* [What is needed] The lines from the start of the records through the one containing "exec .stuck s = .next t ∧" are to be transcribed exactly, and nothing else.
::: Entries shown :::
/-! ### Line faults -/

/-- A stuck line (R48, R63, R80, R101, R120): LINE_FAULT with reason STUCK from every receiving state, mark and frame released,
receiver, timer and walk stopped, the withdrawal abandoned, image, terms, round count and transmit-fault-held flag as they were. A
line that clears (R48, R121): to LISTEN with count 0, timer from zero, receiver afresh and consecutive-loss count 0; with a transmit
fault held to LINE_FAULT with reason TX, timer stopped, fault and last stop reason TX again. -/
def Obligations.LineFaultByStuckLineAndItsEnd : Prop :=
  (∀ (s : State) (cfg : Configuration), s.ldr.config = some cfg → s.ctl.station.receives = true →
      ∃ t, exec .stuck s = .next t ∧
        t = { s with
          ctl := { s.ctl with
            station := .lineFault .stuck, withdrawalPending := false, lastStop := some (.line .stuck) }
          line := { s.line with mark := none }
          trk := { s.trk with timer := .stopped, markDue := false, walk := .idle, inMark := false }
          rx := Receiver.fresh
          tx := { s.tx with attempt := .idle, kind := none, buffer := none, driven := 0 }
          drv := { s.drv with levels := t.drv.levels }
          tap := t.tap } ∧
        SafeOutputs cfg t.drv.levels ∧ PostsState 6 0x50 s t ∧ t.ltx = recessive) ∧
  (∀ (s : State) (cfg : Configuration), s.ldr.config = some cfg → s.ctl.station = .lineFault .stuck →
      ∃ t, exec .lineClear s = .next t ∧
        t = { s with
          ctl := t.ctl, line := t.line, trk := { s.trk with timer := t.trk.timer, markDue := t.trk.markDue }
          rx := Receiver.fresh, tx := t.tx, drv := { s.drv with levels := t.drv.levels }, tap := t.tap } ∧
        SafeOutputs cfg t.drv.levels ∧
        (s.ctl.txHeld = false →
          t.ctl = { s.ctl with station := .listen 0 } ∧ t.line = s.line ∧ t.trk = { s.trk with timer := .running 0 } ∧
            t.tx = { s.tx with attempt := .idle, kind := none, buffer := none, driven := 0, losses := 0 } ∧
            PostsState 2 0x13 s t) ∧
        (s.ctl.txHeld = true →
          t.ctl = { s.ctl with
            station := .lineFault .tx, withdrawalPending := false, lastStop := some (.line .tx) } ∧
          t.trk = { s.trk with timer := .stopped, markDue := false } ∧ t.line = { s.line with mark := none } ∧
          t.tx = { s.tx with attempt := .idle, kind := none, buffer := none, driven := 0 } ∧ PostsState 6 0x51 s t))

/-! ### The inputs -/

/-- A tick and the acceptances due at it (R21, R124, R127, R129, R130): an input that agrees loses its count, one that differs counts
up, and at its settle count it is accepted; live own points sourced from an accepted input take its level together; INPUT events for
enabled groups in ascending number; nothing else moves. The part takes them as TICK and INPUT_ACCEPTED, one after the other
(log 9); what a tick says of the close to come is held until then (log 18). A level that differs at consecutive ticks is accepted at the
settle-count-th of them and not before (R128). -/
def Obligations.TickSamplesAndAccepts : Prop :=
  (∀ (s : State) (cfg : Configuration) (inputs : Vector InputState 16) (own : BitVec 64) (raw : BitVec 16) (place : Option Nat),
      s.ldr.config = some cfg → s.inp = some inputs → s.img.own = some own →
      (∀ j : Fin 16, (inputs.get j).count < 2 ^ (cfg.settle.get (groupOf j)).val) →
      let accepts (j : Fin 16) : Prop :=
        raw.getLsbD j.val ≠ (inputs.get j).accepted ∧
          (inputs.get j).count + 1 = 2 ^ (cfg.settle.get (groupOf j)).val
      ∃ t u sampled after own', exec (.tick { raw := raw, within := place }) s = .next t ∧
        exec .inputAccepted t = .next u ∧
        t = { s with inputPins := raw, inp := some sampled, within := place } ∧
        u = { s with
          inputPins := raw, inp := some after, within := none, img := { s.img with own := some own' }, tap := u.tap } ∧
        (∀ j : Fin 16,
          let i := inputs.get j
          (raw.getLsbD j.val = i.accepted → after.get j = { i with count := 0 }) ∧
          (raw.getLsbD j.val ≠ i.accepted → ¬ accepts j → after.get j = { i with count := i.count + 1 }) ∧
          (accepts j → after.get j = { accepted := raw.getLsbD j.val, count := 0 })) ∧
        (∀ p : Fin 64,
          (∀ j, p.val < 8 * cfg.width → cfg.points.get p = .input j → accepts j →
            own'.getLsbD p.val = raw.getLsbD j.val) ∧
          ((¬ ∃ j, p.val < 8 * cfg.width ∧ cfg.points.get p = .input j ∧ accepts j) →
            own'.getLsbD p.val = own.getLsbD p.val)) ∧
        ∃ events, u.tap = (s.postAll events).tap ∧ (events.map (·.2.1)).Pairwise (· < ·) ∧
          ∀ kind subject detail, (kind, subject, detail) ∈ events ↔
            kind = .input ∧ ∃ j : Fin 16, subject = j.val ∧ detail = (raw.getLsbD j.val).toNat ∧ accepts j ∧
              cfg.enables.getLsbD (groupOf j).val = true) ∧
  (∀ (s : State) (cfg : Configuration) (inputs : Vector InputState 16) (j : Fin 16) (raws : List (BitVec 16)),
      s.ldr.config = some cfg → s.inp = some inputs →
      (∀ i : Fin 16, (inputs.get i).count < 2 ^ (cfg.settle.get (groupOf i)).val) → (inputs.get j).count = 0 →
      (∀ raw ∈ raws, raw.getLsbD j.val ≠ (inputs.get j).accepted) →
      raws.length ≤ 2 ^ (cfg.settle.get (groupOf j)).val →
      let run : Instr → State → State := fun c x => match exec c x with
        | .next y => y
        | .fault _ => x
        | .refused _ => x
      ∃ after, (raws.foldl (fun x raw => run .inputAccepted (run (.tick { raw := raw }) x)) s).inp = some after ∧
        after.get j =
          if raws.length < 2 ^ (cfg.settle.get (groupOf j)).val then
            { accepted := (inputs.get j).accepted, count := raws.length }
          else { accepted := !(inputs.get j).accepted, count := 0 })

/-! ### The event queue -/

/-- Posting (R163): a kind the mask leaves out while a configuration is held changes nothing; otherwise the event is appended under the
loss mark while there is room, and dropped and counted where there is none. ATTN is asserted after it (R165). -/
def Obligations.PostingFollowsMaskAndRoom : Prop :=
  ∀ (s : State) (kind : EventKind) (subject detail : Nat),
    let allowed := ∀ cfg, s.ldr.config = some cfg → cfg.mask.getLsbD kind.bit = true
    let t := s.post kind subject detail
    (¬ allowed → t = s) ∧
    (allowed → s.tap.queue.length < 32 →
      t = { s with
        tap := { s.tap with
          queue := s.tap.queue ++
            [{ kind := kind, subject := BitVec.ofNat 8 subject, stamp := s.trk.round,
               detail := BitVec.ofNat 10 detail, afterLoss := s.tap.lossMark }]
          lossMark := false } }) ∧
    (allowed → 32 ≤ s.tap.queue.length →
      t = { s with tap := { s.tap with lostEvents := min (s.tap.lostEvents + 1) 65535, lossMark := true } }) ∧
    (allowed → s.power = .running → t.attn = true)

/-! ### The tap -/

/-- Chip select falling (R155, R156, R157, R170): a transaction opens with nothing received, and the status byte is captured with its
five fields and begins to go out, its most significant bit on the pin; in the reset condition, and with chip select low already, no
transaction starts. The data output is released in the reset condition and while chip select is high (R156, R172). -/
def Obligations.ChipSelectOpensTransaction : Prop :=
  ∀ s : State,
    (s.power = .running → s.tapSelectLow = false → s.tap.trans = .idle →
      ∃ (status : Byte) (t : State), exec .chipSelectFalling s = .next t ∧
        t = { s with
          tapSelectLow := true
          tap := { s.tap with
            trans := .opened { code := none, args := [], spare := [], latch := none }, status := status, dout := [] } } ∧
        t.tapDo = some (status.getLsbD 7) ∧
        status.toNat =
          32 * s.ctl.station.code + 16 * (if s.tap.queue = [] then 0 else 1) + 4 * s.tap.lastResult.code +
            2 * s.ctl.withdrawalPending.toNat + s.img.repackPending.toNat) ∧
    (s.power ≠ .running ∨ s.tapSelectLow = true → exec .chipSelectFalling s = .next { s with tapSelectLow := true }) ∧
    (s.tapDo = none ↔ s.power ≠ .running ∨ s.tapSelectLow = false)

/-- The bytes a processor sends are read back as the command they spell (R158, R170): every well-formed tap command, with whatever
bytes follow its arguments, and every malformed one. -/
def Obligations.TapBytesReadBack : Prop :=
  ∀ (i : Instr) (part : TapPart) (bytes extra : List Byte), i.wf = true → encodeTap i = some bytes →
    (tapPartOf i = some part → decodeTap (bytes ++ extra) part = i) ∧
    (tapPartOf i = none → decodeTap bytes part = i)

/-- The bits of a command on their way (R155, R156; the parts of a transaction are log 10). Until it is complete the transaction holds
the code once its first byte is in, the arguments received, and the bits of a byte under way; status byte and 00h for the arguments go
out, bit by bit, the next bit on the pin. A command that completes is held with its code, its arguments and the response fixed for it;
nothing else of the part moves (R159, R160, R164). The whole of a transaction is its command's completion and then the rising edge,
whatever bytes spell it. -/
def Obligations.CompletedCommandIsHeldToTheEdge : Prop :=
  (∀ (s : State) (code : Byte) (args : List Byte) (clocks : Nat), tapArguments code.toNat = some args.length →
      s.underway (bitsOfBytes (code :: args)) → s.tap.dout.length + clocks < 8 * (args.length + 1) →
      let n := s.tap.dout.length + clocks
      let bits := (bitsOfBytes (code :: args)).take n
      ∃ t, exec (decodeTap (code :: args) (.arriving clocks)) s = .next t ∧
        t = { s with
          tap := { s.tap with
            trans := .opened
              { code := if 8 ≤ n then some code else none, args := args.take (n / 8 - 1), spare := bits.drop (n / 8 * 8)
                latch := none }
            dout := outLevels s.tap.status args.length [] n } } ∧
        t.underway (bitsOfBytes (code :: args)) ∧
        (s.power = .running → s.tapSelectLow = true →
          t.tapDo = some (if n < 8 then s.tap.status.getLsbD (7 - n) else false))) ∧
  (∀ (s : State) (first last station n : Byte) (image : List Byte),
      let held (code : Byte) (args response : List Byte) (take : Nat) (t : Host.Outcome State Fault Refusal) : Prop :=
        s.underway (bitsOfBytes (code :: args)) → t =
          .next { s with
            tap := { s.tap with
              trans := .opened
                { code := some code, args := args, spare := [], latch := some { response := response, take := take } }
              dout := outLevels s.tap.status args.length response (8 * (args.length + 1)) } }
      let k := if 1 ≤ n.toNat ∧ n.toNat ≤ 32 then min n.toNat s.tap.queue.length else 0
      held 0x01 [] s.statusResponse 0 (exec (.readStatus .complete) s) ∧
      held 0x02 [] s.countersResponse 0 (exec (.readCounters .complete) s) ∧
      held 0x03 [first, last] (s.tap.published.rosterResponse first last) 0 (exec (.readRoster first last .complete) s) ∧
      held 0x04 [station] (s.pointsResponse station) 0 (exec (.readPoints station .complete) s) ∧
      held 0x05 [] s.tap.published.termsResponse 0 (exec (.readTerms .complete) s) ∧
      held 0x06 [n] (BitVec.ofNat 8 k :: (s.tap.queue.take k).flatMap Event.bytes) k (exec (.takeEvents n .complete) s) ∧
      held 0x10 [] [] 0 (exec (.withdraw .complete) s) ∧ held 0x11 [] [] 0 (exec (.rejoin .complete) s) ∧
      held 0x12 [] [] 0 (exec (.repack .complete) s) ∧ held 0x13 [] [] 0 (exec (.clearCounters .complete) s) ∧
      held 0x14 [] [] 0 (exec (.restart .complete) s) ∧
      (image.length = 512 → held 0x20 image [] 0 (exec (.loadConfig image .complete) s))) ∧
  (∀ (received : List Byte) (clocks : Nat) (s : State), tapComplete received = true →
      ∃ t, exec (decodeTap received .complete) s = .next t ∧
        exec (decodeTap received (.whole clocks)) s = exec (decodeTap received (.rising clocks)) t)
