-- ==== Sys2Proof/Laws/Frames.lean ====
section
/-! SUPPORT. The frame of every compound operation, field by field: what it leaves as it was. -/

namespace Sys2Proof.Machine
:::
* [Result of the task]
/-! ### Line faults -/

/-- A stuck line (R48, R63, R80, R101, R120): LINE_FAULT with reason STUCK from every receiving state, mark and frame released,
receiver, timer and walk stopped, the withdrawal abandoned, image, terms, round count and transmit-fault-held flag as they were. A
line that clears (R48, R121): to LISTEN with count 0, timer from zero, receiver afresh and consecutive-loss count 0; with a transmit
fault held to LINE_FAULT with reason TX, timer stopped, fault and last stop reason TX again. -/
def Obligations.LineFaultByStuckLineAndItsEnd : Prop :=
  (∀ (s : State) (cfg : Configuration), s.ldr.config = some cfg → s.ctl.station.receives = true →
      ∃ t, exec .stuck s = .next t ∧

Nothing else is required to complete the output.